UPDATE: Code is now available, see a few posts below (in the post with the attached screenshot)
I am currently working on a fast Hough transform implementation for computer vision. This will be used on satellite imagery to detect the typical US urban road layout. Basically my program will look for signs of civilization on services like Google Maps. The goal is to create synthetic night lighting like this from aerial images taken in daylight.
(this is an actual aerial photography).
Background: A useful application of the Hough transform is to detect straight lines in a contour image, which may for example result from running an edge detection algorithm over a photograph. A Hough transform transforms each pixel (x,y) from the source image into a sine wave in parameter space (rho, theta) representing all lines that may run through the pixel (x,y).
In my implementation, each thread block computes the entire parameter range rho,theta for a specific square from the source image. Computation is performed entirely in floating point. Due to the restricted size of shared memory (only ~4096 floats) I have to do several passes across distinct subsets of theta within each thread.
After each pass I have to accumulate my results in global memory because I must re-use my precious and limited shared memory for a different subset of theta. Since my results are floating point, I cannot use atomic adds. Duh. So what should I do?

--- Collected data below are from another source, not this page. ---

/-- What `toSend` leaves in each field. -/
theorem State.toSend_frame (bs : List Byte) :
    (s.toSend bs).cfg = s.cfg ∧
    (s.toSend bs).ar = s.ar ∧
    (s.toSend bs).buf = s.buf ∧
    (s.toSend bs).len = s.len ∧
    (s.toSend bs).mt = s.mt ∧
    (s.toSend bs).flash = s.flash ∧
    (s.toSend bs).pb = s.pb ∧
    (s.toSend bs).eeprom = s.eeprom ∧
    (s.toSend bs).rx = s.rx ∧
    (s.toSend bs).env = s.env ∧
    (s.toSend bs).trace = s.trace ∧
    (s.toSend bs).draws = s.draws := by
  cases bs <;> simp [State.toSend]
@[simp] theorem State.toSend_cfg (bs : List Byte) : (s.toSend bs).cfg = s.cfg :=
  (s.toSend_frame bs).1
@[simp] theorem State.toSend_ar (bs : List Byte) : (s.toSend bs).ar = s.ar :=
  (s.toSend_frame bs).2.1
@[simp] theorem State.toSend_buf (bs : List Byte) : (s.toSend bs).buf = s.buf :=
  (s.toSend_frame bs).2.2.1
@[simp] theorem State.toSend_len (bs : List Byte) : (s.toSend bs).len = s.len :=
  (s.toSend_frame bs).2.2.2.1
@[simp] theorem State.toSend_mt (bs : List Byte) : (s.toSend bs).mt = s.mt :=
  (s.toSend_frame bs).2.2.2.2.1
@[simp] theorem State.toSend_flash (bs : List Byte) : (s.toSend bs).flash = s.flash :=
  (s.toSend_frame bs).2.2.2.2.2.1
@[simp] theorem State.toSend_pb (bs : List Byte) : (s.toSend bs).pb = s.pb :=
  (s.toSend_frame bs).2.2.2.2.2.2.1
@[simp] theorem State.toSend_eeprom (bs : List Byte) : (s.toSend bs).eeprom = s.eeprom :=
  (s.toSend_frame bs).2.2.2.2.2.2.2.1
@[simp] theorem State.toSend_rx (bs : List Byte) : (s.toSend bs).rx = s.rx :=
  (s.toSend_frame bs).2.2.2.2.2.2.2.2.1
@[simp] theorem State.toSend_env (bs : List Byte) : (s.toSend bs).env = s.env :=
  (s.toSend_frame bs).2.2.2.2.2.2.2.2.2.1
@[simp] theorem State.toSend_trace (bs : List Byte) : (s.toSend bs).trace = s.trace :=
  (s.toSend_frame bs).2.2.2.2.2.2.2.2.2.2.1
@[simp] theorem State.toSend_draws (bs : List Byte) : (s.toSend bs).draws = s.draws :=
  (s.toSend_frame bs).2.2.2.2.2.2.2.2.2.2.2

/-- What `toErase` leaves in each field. -/
theorem State.toErase_frame (a : Nat) :
    (s.toErase a).cfg = s.cfg ∧
    (s.toErase a).ar = s.ar ∧
    (s.toErase a).buf = s.buf ∧
    (s.toErase a).len = s.len ∧
    (s.toErase a).mt = s.mt ∧
    (s.toErase a).flash = s.flash ∧
    (s.toErase a).pb = s.pb ∧
    (s.toErase a).eeprom = s.eeprom ∧
    (s.toErase a).rx = s.rx ∧
    (s.toErase a).env = s.env ∧
    (s.toErase a).trace = s.trace ∧
    (s.toErase a).draws = s.draws := by
  unfold State.toErase; split <;> simp
@[simp] theorem State.toErase_cfg (a : Nat) : (s.toErase a).cfg = s.cfg :=
  (s.toErase_frame a).1
@[simp] theorem State.toErase_ar (a : Nat) : (s.toErase a).ar = s.ar :=
  (s.toErase_frame a).2.1
@[simp] theorem State.toErase_buf (a : Nat) : (s.toErase a).buf = s.buf :=
  (s.toErase_frame a).2.2.1
@[simp] theorem State.toErase_len (a : Nat) : (s.toErase a).len = s.len :=
  (s.toErase_frame a).2.2.2.1
@[simp] theorem State.toErase_mt (a : Nat) : (s.toErase a).mt = s.mt :=
  (s.toErase_frame a).2.2.2.2.1
@[simp] theorem State.toErase_flash (a : Nat) : (s.toErase a).flash = s.flash :=
  (s.toErase_frame a).2.2.2.2.2.1
@[simp] theorem State.toErase_pb (a : Nat) : (s.toErase a).pb = s.pb :=
  (s.toErase_frame a).2.2.2.2.2.2.1
@[simp] theorem State.toErase_eeprom (a : Nat) : (s.toErase a).eeprom = s.eeprom :=
  (s.toErase_frame a).2.2.2.2.2.2.2.1
@[simp] theorem State.toErase_rx (a : Nat) : (s.toErase a).rx = s.rx :=
  (s.toErase_frame a).2.2.2.2.2.2.2.2.1
@[simp] theorem State.toErase_env (a : Nat) : (s.toErase a).env = s.env :=
  (s.toErase_frame a).2.2.2.2.2.2.2.2.2.1
@[simp] theorem State.toErase_trace (a : Nat) : (s.toErase a).trace = s.trace :=
  (s.toErase_frame a).2.2.2.2.2.2.2.2.2.2.1
@[simp] theorem State.toErase_draws (a : Nat) : (s.toErase a).draws = s.draws :=
  (s.toErase_frame a).2.2.2.2.2.2.2.2.2.2.2

/-- What `toFill` leaves in each field. -/
theorem State.toFill_frame (i : Nat) :
    (s.toFill i).cfg = s.cfg ∧
    (s.toFill i).ar = s.ar ∧
    (s.toFill i).buf = s.buf ∧
    (s.toFill i).len = s.len ∧
    (s.toFill i).mt = s.mt ∧
    (s.toFill i).flash = s.flash ∧
    (s.toFill i).pb = s.pb ∧
    (s.toFill i).eeprom = s.eeprom ∧
    (s.toFill i).rx = s.rx ∧
    (s.toFill i).env = s.env ∧
    (s.toFill i).trace = s.trace ∧
    (s.toFill i).draws = s.draws := by
  unfold State.toFill; split <;> simp
@[simp] theorem State.toFill_cfg (i : Nat) : (s.toFill i).cfg = s.cfg :=
  (s.toFill_frame i).1
@[simp] theorem State.toFill_ar (i : Nat) : (s.toFill i).ar = s.ar :=
  (s.toFill_frame i).2.1
@[simp] theorem State.toFill_buf (i : Nat) : (s.toFill i).buf = s.buf :=
  (s.toFill_frame i).2.2.1
@[simp] theorem State.toFill_len (i : Nat) : (s.toFill i).len = s.len :=
  (s.toFill_frame i).2.2.2.1
@[simp] theorem State.toFill_mt (i : Nat) : (s.toFill i).mt = s.mt :=
  (s.toFill_frame i).2.2.2.2.1
@[simp] theorem State.toFill_flash (i : Nat) : (s.toFill i).flash = s.flash :=
  (s.toFill_frame i).2.2.2.2.2.1
@[simp] theorem State.toFill_pb (i : Nat) : (s.toFill i).pb = s.pb :=
  (s.toFill_frame i).2.2.2.2.2.2.1
@[simp] theorem State.toFill_eeprom (i : Nat) : (s.toFill i).eeprom = s.eeprom :=
  (s.toFill_frame i).2.2.2.2.2.2.2.1
@[simp] theorem State.toFill_rx (i : Nat) : (s.toFill i).rx = s.rx :=
  (s.toFill_frame i).2.2.2.2.2.2.2.2.1
@[simp] theorem State.toFill_env (i : Nat) : (s.toFill i).env = s.env :=
  (s.toFill_frame i).2.2.2.2.2.2.2.2.2.1
@[simp] theorem State.toFill_trace (i : Nat) : (s.toFill i).trace = s.trace :=
  (s.toFill_frame i).2.2.2.2.2.2.2.2.2.2.1
@[simp] theorem State.toFill_draws (i : Nat) : (s.toFill i).draws = s.draws :=
  (s.toFill_frame i).2.2.2.2.2.2.2.2.2.2.2

/-- What `toLoadWord` leaves in each field. -/
theorem State.toLoadWord_frame (i : Nat) :
    (s.toLoadWord i).cfg = s.cfg ∧
    (s.toLoadWord i).buf = s.buf ∧
    (s.toLoadWord i).len = s.len ∧
    (s.toLoadWord i).mt = s.mt ∧
    (s.toLoadWord i).flash = s.flash ∧
    (s.toLoadWord i).pb = s.pb ∧
    (s.toLoadWord i).eeprom = s.eeprom ∧
    (s.toLoadWord i).rx = s.rx ∧
    (s.toLoadWord i).env = s.env ∧
    (s.toLoadWord i).trace = s.trace ∧
    (s.toLoadWord i).draws = s.draws := by
  unfold State.toLoadWord; split <;> simp
@[simp] theorem State.toLoadWord_cfg (i : Nat) : (s.toLoadWord i).cfg = s.cfg :=
  (s.toLoadWord_frame i).1
@[simp] theorem State.toLoadWord_buf (i : Nat) : (s.toLoadWord i).buf = s.buf :=
  (s.toLoadWord_frame i).2.1
@[simp] theorem State.toLoadWord_len (i : Nat) : (s.toLoadWord i).len = s.len :=
  (s.toLoadWord_frame i).2.2.1
@[simp] theorem State.toLoadWord_mt (i : Nat) : (s.toLoadWord i).mt = s.mt :=
  (s.toLoadWord_frame i).2.2.2.1
@[simp] theorem State.toLoadWord_flash (i : Nat) : (s.toLoadWord i).flash = s.flash :=
  (s.toLoadWord_frame i).2.2.2.2.1
@[simp] theorem State.toLoadWord_pb (i : Nat) : (s.toLoadWord i).pb = s.pb :=
  (s.toLoadWord_frame i).2.2.2.2.2.1
@[simp] theorem State.toLoadWord_eeprom (i : Nat) : (s.toLoadWord i).eeprom = s.eeprom :=
  (s.toLoadWord_frame i).2.2.2.2.2.2.1
@[simp] theorem State.toLoadWord_rx (i : Nat) : (s.toLoadWord i).rx = s.rx :=
  (s.toLoadWord_frame i).2.2.2.2.2.2.2.1
@[simp] theorem State.toLoadWord_env (i : Nat) : (s.toLoadWord i).env = s.env :=
  (s.toLoadWord_frame i).2.2.2.2.2.2.2.2.1
@[simp] theorem State.toLoadWord_trace (i : Nat) : (s.toLoadWord i).trace = s.trace :=
  (s.toLoadWord_frame i).2.2.2.2.2.2.2.2.2.1
@[simp] theorem State.toLoadWord_draws (i : Nat) : (s.toLoadWord i).draws = s.draws :=
  (s.toLoadWord_frame i).2.2.2.2.2.2.2.2.2.2

/-- What `toLoadByte` leaves in each field. -/
theorem State.toLoadByte_frame (i : Nat) :
    (s.toLoadByte i).cfg = s.cfg ∧
    (s.toLoadByte i).ar = s.ar ∧
    (s.toLoadByte i).buf = s.buf ∧
    (s.toLoadByte i).len = s.len ∧
    (s.toLoadByte i).mt = s.mt ∧
    (s.toLoadByte i).flash = s.flash ∧
    (s.toLoadByte i).pb = s.pb ∧
    (s.toLoadByte i).eeprom = s.eeprom ∧
    (s.toLoadByte i).rx = s.rx ∧
    (s.toLoadByte i).env = s.env ∧
    (s.toLoadByte i).trace = s.trace ∧
    (s.toLoadByte i).draws = s.draws := by
  unfold State.toLoadByte; split <;> simp
@[simp] theorem State.toLoadByte_cfg (i : Nat) : (s.toLoadByte i).cfg = s.cfg :=
  (s.toLoadByte_frame i).1
@[simp] theorem State.toLoadByte_ar (i : Nat) : (s.toLoadByte i).ar = s.ar :=
  (s.toLoadByte_frame i).2.1
@[simp] theorem State.toLoadByte_buf (i : Nat) : (s.toLoadByte i).buf = s.buf :=
  (s.toLoadByte_frame i).2.2.1
@[simp] theorem State.toLoadByte_len (i : Nat) : (s.toLoadByte i).len = s.len :=
  (s.toLoadByte_frame i).2.2.2.1
@[simp] theorem State.toLoadByte_mt (i : Nat) : (s.toLoadByte i).mt = s.mt :=
  (s.toLoadByte_frame i).2.2.2.2.1
@[simp] theorem State.toLoadByte_flash (i : Nat) : (s.toLoadByte i).flash = s.flash :=
  (s.toLoadByte_frame i).2.2.2.2.2.1
@[simp] theorem State.toLoadByte_pb (i : Nat) : (s.toLoadByte i).pb = s.pb :=
  (s.toLoadByte_frame i).2.2.2.2.2.2.1
@[simp] theorem State.toLoadByte_eeprom (i : Nat) : (s.toLoadByte i).eeprom = s.eeprom :=
  (s.toLoadByte_frame i).2.2.2.2.2.2.2.1
@[simp] theorem State.toLoadByte_rx (i : Nat) : (s.toLoadByte i).rx = s.rx :=
  (s.toLoadByte_frame i).2.2.2.2.2.2.2.2.1
@[simp] theorem State.toLoadByte_env (i : Nat) : (s.toLoadByte i).env = s.env :=
  (s.toLoadByte_frame i).2.2.2.2.2.2.2.2.2.1
@[simp] theorem State.toLoadByte_trace (i : Nat) : (s.toLoadByte i).trace = s.trace :=
  (s.toLoadByte_frame i).2.2.2.2.2.2.2.2.2.2.1
@[simp] theorem State.toLoadByte_draws (i : Nat) : (s.toLoadByte i).draws = s.draws :=
  (s.toLoadByte_frame i).2.2.2.2.2.2.2.2.2.2.2

/-- What `toReadWord` leaves in each field. -/
theorem State.toReadWord_frame (n : Nat) :
    (s.toReadWord n).cfg = s.cfg ∧
    (s.toReadWord n).ar = s.ar ∧
    (s.toReadWord n).buf = s.buf ∧
    (s.toReadWord n).len = s.len ∧
    (s.toReadWord n).mt = s.mt ∧
    (s.toReadWord n).flash = s.flash ∧
    (s.toReadWord n).pb = s.pb ∧
    (s.toReadWord n).eeprom = s.eeprom ∧
    (s.toReadWord n).rx = s.rx ∧
    (s.toReadWord n).env = s.env ∧
    (s.toReadWord n).trace = s.trace ∧
    (s.toReadWord n).draws = s.draws := by
  cases n <;> simp [State.toReadWord]
@[simp] theorem State.toReadWord_cfg (n : Nat) : (s.toReadWord n).cfg = s.cfg :=
  (s.toReadWord_frame n).1
@[simp] theorem State.toReadWord_ar (n : Nat) : (s.toReadWord n).ar = s.ar :=
  (s.toReadWord_frame n).2.1
@[simp] theorem State.toReadWord_buf (n : Nat) : (s.toReadWord n).buf = s.buf :=
  (s.toReadWord_frame n).2.2.1
@[simp] theorem State.toReadWord_len (n : Nat) : (s.toReadWord n).len = s.len :=
  (s.toReadWord_frame n).2.2.2.1
@[simp] theorem State.toReadWord_mt (n : Nat) : (s.toReadWord n).mt = s.mt :=
  (s.toReadWord_frame n).2.2.2.2.1
@[simp] theorem State.toReadWord_flash (n : Nat) : (s.toReadWord n).flash = s.flash :=
  (s.toReadWord_frame n).2.2.2.2.2.1
@[simp] theorem State.toReadWord_pb (n : Nat) : (s.toReadWord n).pb = s.pb :=
  (s.toReadWord_frame n).2.2.2.2.2.2.1
@[simp] theorem State.toReadWord_eeprom (n : Nat) : (s.toReadWord n).eeprom = s.eeprom :=
  (s.toReadWord_frame n).2.2.2.2.2.2.2.1
@[simp] theorem State.toReadWord_rx (n : Nat) : (s.toReadWord n).rx = s.rx :=
  (s.toReadWord_frame n).2.2.2.2.2.2.2.2.1
@[simp] theorem State.toReadWord_env (n : Nat) : (s.toReadWord n).env = s.env :=
  (s.toReadWord_frame n).2.2.2.2.2.2.2.2.2.1
@[simp] theorem State.toReadWord_trace (n : Nat) : (s.toReadWord n).trace = s.trace :=
  (s.toReadWord_frame n).2.2.2.2.2.2.2.2.2.2.1
@[simp] theorem State.toReadWord_draws (n : Nat) : (s.toReadWord n).draws = s.draws :=
  (s.toReadWord_frame n).2.2.2.2.2.2.2.2.2.2.2
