/-- The flash arm of block-read (spec/44 R181). -/
theorem readWords {len : Word} (h : s.Issues c i t) (hi : i = .blkread len c.mtFlash) (n : Nat) :
    s.Issues c i (t.readWords n) := by
  subst hi
  obtain ⟨ws, -, htrace, -⟩ := t.readWords_trace n
  refine h.append htrace (List.forall_mem_flatMap.mpr fun k _ => List.forall_mem_cons.mpr ⟨⟨len, rfl⟩, ?_⟩)
  exact issuedBy_map_send (by simp)

/-- The EEPROM arm of block-read (R182). -/
theorem readBytes {len : Word} (h : s.Issues c i t) (hi : i = .blkread len c.mtEeprom) (n : Nat) :
    s.Issues c i (t.readBytes n) := by
  subst hi
  obtain ⟨bs, -, htrace, -⟩ := t.readBytes_trace n
  refine h.append htrace (List.forall_mem_flatMap.mpr fun k _ => List.forall_mem_cons.mpr ⟨⟨len, rfl⟩, ?_⟩)
  exact issuedBy_map_send (bs := [_]) (by simp)

end State.Issues

theorem memTarget_eeprom {mt : Byte} (h : memTarget c mt = some .eeprom) : mt = c.mtEeprom := by
  unfold memTarget at h
  split_ifs at h <;> simp_all

/-- The arms of block-load after the memory type. -/
theorem State.Issues.loadBody {len : Word} {body : LoadBody} (h : s.Issues t.cfg (.blkload len (some body)) t)
    (hfits : LoadBody.fits t.cfg len (some body) = true) :
    s.Issues t.cfg (.blkload len (some body)) (t.loadBody body) := by
  obtain ⟨-, hpayload⟩ := (fits_some_iff ..).mp hfits
  obtain ⟨mt, p⟩ := body
  unfold State.loadBody
  split
  next hmt =>
    obtain rfl := (memTarget_flash_iff ..).mp hmt
    exact h.loadWords_commitBuffer rfl (by simp [hpayload, payloadBytes_eq])
  next hmt =>
    obtain rfl := memTarget_eeprom hmt
    exact (h.loadBytes rfl).answer nofun _
  next => exact h.answer nofun _

/-- The arms of block-read after the memory type. -/
theorem State.Issues.readBody {len : Word} {mt : Byte} (h : s.Issues t.cfg (.blkread len mt) t) :
    s.Issues t.cfg (.blkread len mt) (t.readBody len mt) := by
  unfold State.readBody
  split
  next hmt =>
    obtain rfl := (memTarget_flash_iff ..).mp hmt
    exact State.Issues.readWords (t := t.shiftAr) h rfl _
  next hmt =>
    obtain rfl := memTarget_eeprom hmt
    exact h.readBytes rfl _
  next => exact h.answer nofun _

/-- A command records only what it may issue. -/
theorem exec_issues (hexec : exec i s = .next t) : s.Issues s.cfg i t := by
  have hs : s.Issues s.cfg i s := .refl s
  cases i with
  | setaddr a =>
    cases hexec
    have hword : s.Issues s.cfg _ ((s.recvWord a).setAr a) := hs.recvWord fun _ h => h
    exact hword.answer nofun _
  | devtype b | ledset b | ledclr b => cases hexec; exact (hs.recv (List.mem_singleton_self b)).answer nofun _
  | chiperase =>
    cases hexec
    exact (hs.append (s.eraseLoop_trace 0 _) (List.forall_mem_map.mpr fun _ _ => rfl)).answer nofun _
  | exit => cases hexec; exact hs.append (s.log_trace .handoff) (List.forall_mem_singleton.mpr rfl)
  | blkload len body =>
    cases body with
    | none =>
      obtain ⟨-, rfl⟩ := execBlkload_none_iff.mp hexec
      have hlen : s.Issues s.cfg _ ((s.recvWord len).setLen len) := hs.recvWord fun _ h => h
      exact hlen.answer nofun _
    | some body =>
      obtain ⟨hfits, rfl⟩ := execBlkload_some_iff.mp hexec
      have hlen : s.Issues s.cfg _ ((s.recvWord len).setLen len) := hs.recvWord (List.subset_append_left ..)
      exact State.Issues.loadBody (hlen.recv (by simp [argumentBytes])) hfits
  | blkread len mt =>
    cases hexec
    have hlen : s.Issues s.cfg _ ((s.recvWord len).setLen len) := hs.recvWord (List.subset_append_left ..)
    exact State.Issues.readBody (hlen.recv (by simp [argumentBytes]))
  | _ => cases hexec; exact hs.answer nofun _

/-- Settles O40: `Txn.IssuedBy` is what the statement says of each transaction. -/
theorem transactionIssuers : Obligations.TransactionIssuers :=
  fun _ _ _ hexec => exec_issues hexec

end Sys2Proof.Machine
end

section
/-! SUPPORT. The encoding (O1 to O6, O12): the row a byte selects, how many bytes a command takes, and that bytes
which are no complete command are the beginning of one. -/

namespace Sys2Proof

open Machine

variable {c : Config} {bs more : List Byte}

/-- Settles O1: the command byte selects the command's own row, whose format reads its arguments back. -/
theorem decodeOfEncode : Obligations.DecodeOfEncode := decode_encode

/-- Settles O2: every format reads back exactly the argument bytes it took. -/
theorem encodeOfDecode : Obligations.EncodeOfDecode := fun _ _ _ _ h =>
  let ⟨hi, hbs⟩ := decode_ok h
  ⟨hi, hbs.symm⟩

/-! ### The row a byte selects -/

/-- The rows of the table in the order of R95. -/
def Opcode.rows : List Opcode :=
  [.enterprog, .leaveprog, .autoinc, .setaddr, .chiperase, .devtype, .ledset, .ledclr, .readsig, .devcodes, .swid,
    .swver, .progtype, .exit, .blksup, .blkload, .blkread]

/-- A row is matched by the byte it is paired with in the table, the unknown row by the bytes that are not there. -/
theorem OpBytes.matches_iff (ops : OpBytes) (b : Byte) (o : Opcode) :
    ops.Matches b o ↔ (o = .unknown ∧ b ∉ ops.toList) ∨ (b, o) ∈ ops.toList.zip Opcode.rows := by
  cases o <;> simp [OpBytes.Matches, OpBytes.toList, Opcode.rows]

/-- Without repetitions in the first list, an element of it is paired with one element only. -/
theorem eq_of_mem_zip {α β : Type} {l : List α} {l' : List β} {a : α} {b b' : β} (hl : l.Nodup)
    (h : (a, b) ∈ l.zip l') (h' : (a, b') ∈ l.zip l') : b = b' := by
  obtain ⟨k, hk, hab⟩ := List.getElem_of_mem h
  obtain ⟨k', hk', hab'⟩ := List.getElem_of_mem h'
  rw [List.getElem_zip, Prod.mk.injEq] at hab hab'
  obtain ⟨ha, rfl⟩ := hab
  obtain ⟨ha', rfl⟩ := hab'
  obtain rfl : k = k' := hl.getElem_inj_iff.mp (ha.trans ha'.symm)
  rfl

If I simply use the += operator on variables in global memory, I fear that two thread blocks accessing the same location in the result memory would collide and run into a race condition, such that results from one or more thread blocks are not added to the total tally.
Do you think it is feasible to implement some kind of inter-block semaphore or mutex mechanism to emulate blockwise atomic adds? Say, if one thread block needs to accumulate its results for the first sub-range of theta in global memory space, then the other blocks either would have to wait before doing the same or they would compute and accumulate results for a different range first, until they can acquire the mutex for the first sub-range.
Has anyone posted readily available macros for mutexes in global memory on these forums yet?
What I would like to avoid is having to dump my results to separate memory spaces for each thread block, like it is done in the 256 histogram sample (when no atomic support is available). In my case there may be many blocks required for a typical 512x512 pixel source image, so this is simply not feasible - to much result memory required!
Can a thread block detect on which SM it is executed? (last time somone said “No”, but I would like to get a few more “Forget that” statements before I belive it). Then on a machine with 12 SMs I would only need 12 distinct result buffers in global memory regardless of the number of thread blocks used in the grid.
Another idea: each executing thread block could atomically increment a global counter. Then I take this counter modulo he number of SMs on the GPU… All thread blocks running simultaneously on the same GPU will then have different counter values at any given time, which I could use as an index into the result buffer. A GPU with 12 SMs would then only need 12 result buffers. These can finally be summated with another kernel call. Is this feasible?
BTW Is anyone interested in my Hough transform implementation when it is done? I hope to get it down to about 60ms for a 512x512 grayscale source image (with a resulting parameter space of about half the source pixel count). Without summating any results in global memory yet, I currently get about 30ms of execution time on a G92 chip (8800GT)